A vaginal swab and urine test are the best ways to diagnose chlamydia infection in women and men, respectively.
The anus and throat may also be swabbed if there's a likelihood the infection is there.
It's possible that the results won't be available for several days. Call the doctor's office if you have any further questions.
A follow-up appointment and treatment options will be addressed if the test results are positive.
There are a variety of approaches to conducting STI testing.
Find out more about the different types and what they can tell your doctor.
Effect of Untreated chlamydia infection in females.
- If chlamydia isn't treated, scarring of the fallopian tubes can lead to infertility in women.
- Chlamydia infection can be passed to newborns by infected pregnant women after delivery, resulting in eye infections and pneumonia in the babies.
Effect of untreated chlamydia infection in men
If chlamydia infection is not treated, it can have negative consequences for men as well.
The tube that maintains the testicles in place, the epididymis, can become inflamed, resulting in pain in the male reproductive system. In medical terms, it's called epididymitis.
If the infection gets into the prostate, it can lead to a fever, difficult urination, and back pain. Male chlamydial urethritis is another possible side effect.
When chlamydia infection goes untreated, these are some of the most prevalent side effects. It's critical to get medical assistance as soon as possible. There are few long-term health consequences for patients who receive timely treatment for their symptoms.
If chlamydia infection is left untreated it can also lead to long term complications such as:
Throat Chlamydia infection
STIs can also be transmitted and contracted during oral sex, as well as during sex.
Chlamydia infection can be spread through direct oral contact, such as kissing or talking.
There are no indications of chlamydia contracted during oral sex. Like chlamydial infections in the urethra or urethra, symptoms may not always occur.
Chlamydia infection in the throat can cause the following symptoms:
- A bad cough
- Sneezing and scratchy throat
The throat might also become infected with other STIs. Throat-specific STIs each have their own set of symptoms and safety issues.
Chlamydia infection in the eye
The anus, throat, and even the eyes can be infected with chlamydia, which is most commonly seen in the vaginal region. Direct or indirect contact with the bacterium might result in an infection of the eyes.

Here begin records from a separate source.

-- ==== Sys2Proof/WellFormed.lean ====
section
/-! DEFINITION. Which instructions are well-formed: the operand ranges of spec/40_wire_commands.md R121 to R133 and the
request shape of spec/10_state.md R21. -/

namespace Sys2Proof

/-- The operand ranges the spec gives each instruction. For a wire command these are the operands the block can send
(R121, R122, R125, R126, R128); a host request may have any operands, but WRITE's data has at most 2^32 - 1 bytes
(R21). -/
def Instr.wf : Instr → Bool
  | .pageProgram x d =>
      decide (x.toNat % Config.pageSize + d.length ≤ Config.pageSize) && decide (x.toNat + d.length ≤ Config.capacity)
  | .readData x n => decide (x.toNat + n ≤ Config.capacity)
  | .readStatusRegister1 => true
  | .writeEnable => true
  | .sectorErase x => decide (x.toNat % Config.sectorSize = 0) && decide (x.toNat < Config.capacity)
  | .blockErase32K x => decide (x.toNat % Config.block32KSize = 0) && decide (x.toNat < Config.capacity)
  | .uniqueId => true
  | .blockErase64K x => decide (x.toNat % Config.block64KSize = 0) && decide (x.toNat < Config.capacity)
  | .chipErase => true
  | .enableReset => true
  | .reset => true
  | .powerDown => true
  | .releasePowerDown => true
  | .hostRead _ _ => true
  | .hostWrite _ data => decide (data.length < 2 ^ 32)
  | .hostErase _ _ => true
  | .hostDeviceId _ _ => true
  | .hostReset _ _ => true
  | .hostCapacity _ _ => true
  | .hostEraseSector _ _ => true
  | .hostEraseBlock32K _ _ => true
  | .hostEraseBlock64K _ _ => true
  | .hostEraseChip _ _ => true
  | .hostPowerDown _ _ => true
  | .hostReleasePowerDown _ _ => true
  | .hostWaitIdle _ _ => true
  | .hostUnassigned0 _ _ => true
  | .hostUnassignedE _ _ => true
  | .hostUnassignedF _ _ => true

/-- A well-formed instruction. -/
abbrev Instr.WellFormed (i : Instr) : Prop := i.wf = true

end Sys2Proof
end

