-- ==== Sys2Proof/Machine/ReadWrite.lean ====
section
/-! DEFINITION. The meanings of READ and WRITE (spec/42_read_write.md): the step that accepts the request, up to its first
exchange or its response. -/

namespace Sys2Proof.Machine

open Config

/-- READ (R160): the bounds check over unbounded numbers, then one ReadData exchange. -/
def execHostRead (a n : Word) (s : State) : Host.Outcome State Fault Refusal :=
  s.request .read a n (fun s =>
    if capacity < a.toNat + n.toNat then s.raise .outOfBounds
    else s.issue .sRd (Exchange.readData (wireAddr a.toNat) n.toNat))

/-- WRITE (R161): the bounds check, then the first chunk's step, which is always taken. Data longer than R21 admits is no
request. -/
def execHostWrite (a : Word) (data : List Byte) (s : State) : Host.Outcome State Fault Refusal :=
  if 2 ^ 32 ≤ data.length then .refused (.notARequest (.wrongDataLength .write))
  else s.request .write a (BitVec.ofNat 32 data.length) (fun s =>
    if capacity < a.toNat + data.length then s.raise .outOfBounds
    else
      { s with
        wbuf := data, cur := a, pos := 0
        chunk := BitVec.ofNat 9 (firstChunk a.toNat data.length) }.pageProgramStep)

end Sys2Proof.Machine
end

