-- ==== Sys2Proof/Machine/Service.lean ====
section
/-! DEFINITION. The meanings of the identity, reset, power and service requests and of the unassigned op codes
(spec/44_identity_reset_power.md). -/

namespace Sys2Proof.Machine

open Config

/-- DEVICE_ID (R200): one 13-byte transfer in place. -/
def execHostDeviceId (a b : Word) (s : State) : Host.Outcome State Fault Refusal :=
  s.request .deviceId a b (State.issue .sId Exchange.uniqueId)

/-- RESET (R201): EnableReset first, Reset after its answer. -/
def execHostReset (a b : Word) (s : State) : Host.Outcome State Fault Refusal :=
  s.request .reset a b (State.issue .sRstEn Exchange.enableReset)

/-- CAPACITY (R202): no exchange. -/
def execHostCapacity (a b : Word) (s : State) : Host.Outcome State Fault Refusal :=
  s.request .capacity a b (State.respond (BitVec.ofNat 32 capacity) [])

/-- POWER_DOWN (R203). -/
def execHostPowerDown (a b : Word) (s : State) : Host.Outcome State Fault Refusal :=
  s.request .powerDown a b (State.issue .sPd Exchange.powerDown)

/-- RELEASE_POWER_DOWN (R204). -/
def execHostReleasePowerDown (a b : Word) (s : State) : Host.Outcome State Fault Refusal :=
  s.request .releasePowerDown a b (State.issue .sRpd Exchange.releasePowerDown)

/-- WAIT_IDLE (R205): the completion poller alone. -/
def execHostWaitIdle (a b : Word) (s : State) : Host.Outcome State Fault Refusal :=
  s.request .waitIdle a b State.waitReady

/-- The unassigned op 0x0 (R206): Unsupported. -/
def execHostUnassigned0 (a b : Word) (s : State) : Host.Outcome State Fault Refusal :=
  s.request .unassigned0 a b (State.raise .unsupported)

/-- The unassigned op 0xE (R206): Unsupported. -/
def execHostUnassignedE (a b : Word) (s : State) : Host.Outcome State Fault Refusal :=
  s.request .unassignedE a b (State.raise .unsupported)

/-- The unassigned op 0xF (R206): Unsupported. -/
def execHostUnassignedF (a b : Word) (s : State) : Host.Outcome State Fault Refusal :=
  s.request .unassignedF a b (State.raise .unsupported)

end Sys2Proof.Machine
end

If, for example, you touch your eye without washing your hands, the infection might spread from the genitals to the eye.
You may notice the following symptoms if you've got an eye infection caused by the chlamydia bacteria:
- Secretion or secretion of mucus
- A heightened ability to see in the dark (photophobia)
Chlamydia infection in the eye can cause blindness if left untreated. The infection can be treated, and early treatment is essential to prevent further consequences.
A more common eye infection, such as conjunctivitis, can be mistaken for chlamydia in the eye. To be aware of the signs and symptoms of chlamydia infection, it's important to understand the differences between the two.